WHAT THE TASK ASKS: Nothing but an exact copy is wanted: the line with "theorem raiseScoped_pending (k" and each line after it in the data below, last line included.

SUPPLIED MATERIAL:
■ ■ ■ ■

-- ==== Sys2Proof/Laws/State.lean ====
section
/-! SUPPORT. What each named update changes and what it leaves: one lemma for each field of State, true by definition; the fault
pins after an update; the canonical form of memory. -/

namespace Sys2Proof.Machine

open Sys2Proof

@[simp] theorem advanceDraws_clock (n : Nat) (s : State) : (advanceDraws n s).clock = s.clock := rfl
@[simp] theorem advanceDraws_host (n : Nat) (s : State) : (advanceDraws n s).host = s.host := rfl
@[simp] theorem advanceDraws_ctl (n : Nat) (s : State) : (advanceDraws n s).ctl = s.ctl := rfl
@[simp] theorem advanceDraws_lod (n : Nat) (s : State) : (advanceDraws n s).lod = s.lod := rfl
@[simp] theorem advanceDraws_ports (n : Nat) (s : State) : (advanceDraws n s).ports = s.ports := rfl
@[simp] theorem advanceDraws_mer (n : Nat) (s : State) : (advanceDraws n s).mer = s.mer := rfl
@[simp] theorem advanceDraws_perf (n : Nat) (s : State) : (advanceDraws n s).perf = s.perf := rfl
@[simp] theorem advanceDraws_pools (n : Nat) (s : State) : (advanceDraws n s).pools = s.pools := rfl
@[simp] theorem advanceDraws_sw (n : Nat) (s : State) : (advanceDraws n s).sw = s.sw := rfl
@[simp] theorem advanceDraws_cls (n : Nat) (s : State) : (advanceDraws n s).cls = s.cls := rfl
@[simp] theorem advanceDraws_hbm (n : Nat) (s : State) : (advanceDraws n s).hbm = s.hbm := rfl
@[simp] theorem advanceDraws_met (n : Nat) (s : State) : (advanceDraws n s).met = s.met := rfl
@[simp] theorem advanceDraws_flow (n : Nat) (s : State) : (advanceDraws n s).flow = s.flow := rfl
@[simp] theorem advanceDraws_skip (n : Nat) (s : State) : (advanceDraws n s).skip = s.skip := rfl
@[simp] theorem advanceDraws_pair (n : Nat) (s : State) : (advanceDraws n s).pair = s.pair := rfl
@[simp] theorem advanceDraws_pwr (n : Nat) (s : State) : (advanceDraws n s).pwr = s.pwr := rfl
@[simp] theorem advanceDraws_boot (n : Nat) (s : State) : (advanceDraws n s).boot = s.boot := rfl
@[simp] theorem advanceDraws_out (n : Nat) (s : State) : (advanceDraws n s).out = s.out := rfl
@[simp] theorem advanceDraws_draws (n : Nat) (s : State) : (advanceDraws n s).draws = s.draws + n := rfl
@[simp] theorem advanceDraws_small (n : Nat) (s : State) : (advanceDraws n s).small = s.small := rfl
@[simp] theorem advanceDraws_pending (n : Nat) (s : State) : (advanceDraws n s).pending = s.pending := rfl

@[simp] theorem modPort_clock (p : Nat) (f : Port → Port) (s : State) : (modPort p f s).clock = s.clock := rfl
@[simp] theorem modPort_host (p : Nat) (f : Port → Port) (s : State) : (modPort p f s).host = s.host := rfl
@[simp] theorem modPort_ctl (p : Nat) (f : Port → Port) (s : State) : (modPort p f s).ctl = s.ctl := rfl
@[simp] theorem modPort_lod (p : Nat) (f : Port → Port) (s : State) : (modPort p f s).lod = s.lod := rfl
@[simp] theorem modPort_ports (p : Nat) (f : Port → Port) (s : State) :
    (modPort p f s).ports = kset portReset s.ports p (f (portOf s p)) := rfl
@[simp] theorem modPort_mer (p : Nat) (f : Port → Port) (s : State) : (modPort p f s).mer = s.mer := rfl
@[simp] theorem modPort_perf (p : Nat) (f : Port → Port) (s : State) : (modPort p f s).perf = s.perf := rfl
@[simp] theorem modPort_pools (p : Nat) (f : Port → Port) (s : State) : (modPort p f s).pools = s.pools := rfl
@[simp] theorem modPort_sw (p : Nat) (f : Port → Port) (s : State) : (modPort p f s).sw = s.sw := rfl
@[simp] theorem modPort_cls (p : Nat) (f : Port → Port) (s : State) : (modPort p f s).cls = s.cls := rfl
@[simp] theorem modPort_hbm (p : Nat) (f : Port → Port) (s : State) : (modPort p f s).hbm = s.hbm := rfl
@[simp] theorem modPort_met (p : Nat) (f : Port → Port) (s : State) : (modPort p f s).met = s.met := rfl
@[simp] theorem modPort_flow (p : Nat) (f : Port → Port) (s : State) : (modPort p f s).flow = s.flow := rfl
@[simp] theorem modPort_skip (p : Nat) (f : Port → Port) (s : State) : (modPort p f s).skip = s.skip := rfl
@[simp] theorem modPort_pair (p : Nat) (f : Port → Port) (s : State) : (modPort p f s).pair = s.pair := rfl
@[simp] theorem modPort_pwr (p : Nat) (f : Port → Port) (s : State) : (modPort p f s).pwr = s.pwr := rfl
@[simp] theorem modPort_boot (p : Nat) (f : Port → Port) (s : State) : (modPort p f s).boot = s.boot := rfl
@[simp] theorem modPort_out (p : Nat) (f : Port → Port) (s : State) : (modPort p f s).out = s.out := rfl
@[simp] theorem modPort_draws (p : Nat) (f : Port → Port) (s : State) : (modPort p f s).draws = s.draws := rfl
@[simp] theorem modPort_small (p : Nat) (f : Port → Port) (s : State) : (modPort p f s).small = s.small := rfl
@[simp] theorem modPort_pending (p : Nat) (f : Port → Port) (s : State) : (modPort p f s).pending = s.pending := rfl

@[simp] theorem hostOut_clock (w : HostWrite) (s : State) : (hostOut w s).clock = s.clock := rfl
@[simp] theorem hostOut_host (w : HostWrite) (s : State) : (hostOut w s).host = s.host := rfl
@[simp] theorem hostOut_ctl (w : HostWrite) (s : State) : (hostOut w s).ctl = s.ctl := rfl
@[simp] theorem hostOut_lod (w : HostWrite) (s : State) : (hostOut w s).lod = s.lod := rfl
@[simp] theorem hostOut_ports (w : HostWrite) (s : State) : (hostOut w s).ports = s.ports := rfl
@[simp] theorem hostOut_mer (w : HostWrite) (s : State) : (hostOut w s).mer = s.mer := rfl
@[simp] theorem hostOut_perf (w : HostWrite) (s : State) : (hostOut w s).perf = s.perf := rfl
@[simp] theorem hostOut_pools (w : HostWrite) (s : State) : (hostOut w s).pools = s.pools := rfl
@[simp] theorem hostOut_sw (w : HostWrite) (s : State) : (hostOut w s).sw = s.sw := rfl
@[simp] theorem hostOut_cls (w : HostWrite) (s : State) : (hostOut w s).cls = s.cls := rfl
@[simp] theorem hostOut_hbm (w : HostWrite) (s : State) : (hostOut w s).hbm = s.hbm := rfl
@[simp] theorem hostOut_met (w : HostWrite) (s : State) : (hostOut w s).met = s.met := rfl
@[simp] theorem hostOut_flow (w : HostWrite) (s : State) : (hostOut w s).flow = s.flow := rfl
@[simp] theorem hostOut_skip (w : HostWrite) (s : State) : (hostOut w s).skip = s.skip := rfl
@[simp] theorem hostOut_pair (w : HostWrite) (s : State) : (hostOut w s).pair = s.pair := rfl
@[simp] theorem hostOut_pwr (w : HostWrite) (s : State) : (hostOut w s).pwr = s.pwr := rfl
@[simp] theorem hostOut_boot (w : HostWrite) (s : State) : (hostOut w s).boot = s.boot := rfl
@[simp] theorem hostOut_out (w : HostWrite) (s : State) :
    (hostOut w s).out = { s.out with host := s.out.host ++ [w] } := rfl
@[simp] theorem hostOut_draws (w : HostWrite) (s : State) : (hostOut w s).draws = s.draws := rfl
@[simp] theorem hostOut_small (w : HostWrite) (s : State) : (hostOut w s).small = s.small := rfl
@[simp] theorem hostOut_pending (w : HostWrite) (s : State) : (hostOut w s).pending = s.pending := rfl

@[simp] theorem raiseScoped_clock (k : FaultKind) (addr : Nat) (ports endpoints : List Nat) (s : State) :
    (raiseScoped k addr ports endpoints s).clock = s.clock := rfl
@[simp] theorem raiseScoped_host (k : FaultKind) (addr : Nat) (ports endpoints : List Nat) (s : State) :
    (raiseScoped k addr ports endpoints s).host = s.host := rfl
@[simp] theorem raiseScoped_ctl (k : FaultKind) (addr : Nat) (ports endpoints : List Nat) (s : State) :
    (raiseScoped k addr ports endpoints s).ctl = s.ctl := rfl
@[simp] theorem raiseScoped_lod (k : FaultKind) (addr : Nat) (ports endpoints : List Nat) (s : State) :
    (raiseScoped k addr ports endpoints s).lod = { s.lod with wire := s.lod.wire ++ [mkFault k addr ports endpoints] } := rfl
@[simp] theorem raiseScoped_ports (k : FaultKind) (addr : Nat) (ports endpoints : List Nat) (s : State) :
    (raiseScoped k addr ports endpoints s).ports = s.ports := rfl
@[simp] theorem raiseScoped_mer (k : FaultKind) (addr : Nat) (ports endpoints : List Nat) (s : State) :
    (raiseScoped k addr ports endpoints s).mer = s.mer := rfl
@[simp] theorem raiseScoped_perf (k : FaultKind) (addr : Nat) (ports endpoints : List Nat) (s : State) :
    (raiseScoped k addr ports endpoints s).perf = s.perf := rfl
@[simp] theorem raiseScoped_pools (k : FaultKind) (addr : Nat) (ports endpoints : List Nat) (s : State) :
    (raiseScoped k addr ports endpoints s).pools = s.pools := rfl
@[simp] theorem raiseScoped_sw (k : FaultKind) (addr : Nat) (ports endpoints : List Nat) (s : State) :
    (raiseScoped k addr ports endpoints s).sw = s.sw := rfl
@[simp] theorem raiseScoped_cls (k : FaultKind) (addr : Nat) (ports endpoints : List Nat) (s : State) :
    (raiseScoped k addr ports endpoints s).cls = s.cls := rfl
@[simp] theorem raiseScoped_hbm (k : FaultKind) (addr : Nat) (ports endpoints : List Nat) (s : State) :
    (raiseScoped k addr ports endpoints s).hbm = s.hbm := rfl
@[simp] theorem raiseScoped_met (k : FaultKind) (addr : Nat) (ports endpoints : List Nat) (s : State) :
    (raiseScoped k addr ports endpoints s).met = s.met := rfl
@[simp] theorem raiseScoped_flow (k : FaultKind) (addr : Nat) (ports endpoints : List Nat) (s : State) :
    (raiseScoped k addr ports endpoints s).flow = s.flow := rfl
@[simp] theorem raiseScoped_skip (k : FaultKind) (addr : Nat) (ports endpoints : List Nat) (s : State) :
    (raiseScoped k addr ports endpoints s).skip = s.skip := rfl
@[simp] theorem raiseScoped_pair (k : FaultKind) (addr : Nat) (ports endpoints : List Nat) (s : State) :
    (raiseScoped k addr ports endpoints s).pair = s.pair := rfl
@[simp] theorem raiseScoped_pwr (k : FaultKind) (addr : Nat) (ports endpoints : List Nat) (s : State) :
    (raiseScoped k addr ports endpoints s).pwr = s.pwr := rfl
@[simp] theorem raiseScoped_boot (k : FaultKind) (addr : Nat) (ports endpoints : List Nat) (s : State) :
    (raiseScoped k addr ports endpoints s).boot = s.boot := rfl
@[simp] theorem raiseScoped_out (k : FaultKind) (addr : Nat) (ports endpoints : List Nat) (s : State) :
    (raiseScoped k addr ports endpoints s).out = s.out := rfl
@[simp] theorem raiseScoped_draws (k : FaultKind) (addr : Nat) (ports endpoints : List Nat) (s : State) :
    (raiseScoped k addr ports endpoints s).draws = s.draws := rfl
@[simp] theorem raiseScoped_small (k : FaultKind) (addr : Nat) (ports endpoints : List Nat) (s : State) :
    (raiseScoped k addr ports endpoints s).small = s.small := rfl
@[simp] theorem raiseScoped_pending (k : FaultKind) (addr : Nat) (ports endpoints : List Nat) (s : State) :
    (raiseScoped k addr ports endpoints s).pending = s.pending := rfl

■ ■ ■ ■

OUTPUT BELOW:
@[simp] theorem raiseScoped_pending (k : FaultKind) (addr : Nat) (ports endpoints : List Nat) (s : State) :
    (raiseScoped k addr ports endpoints s).pending = s.pending := rfl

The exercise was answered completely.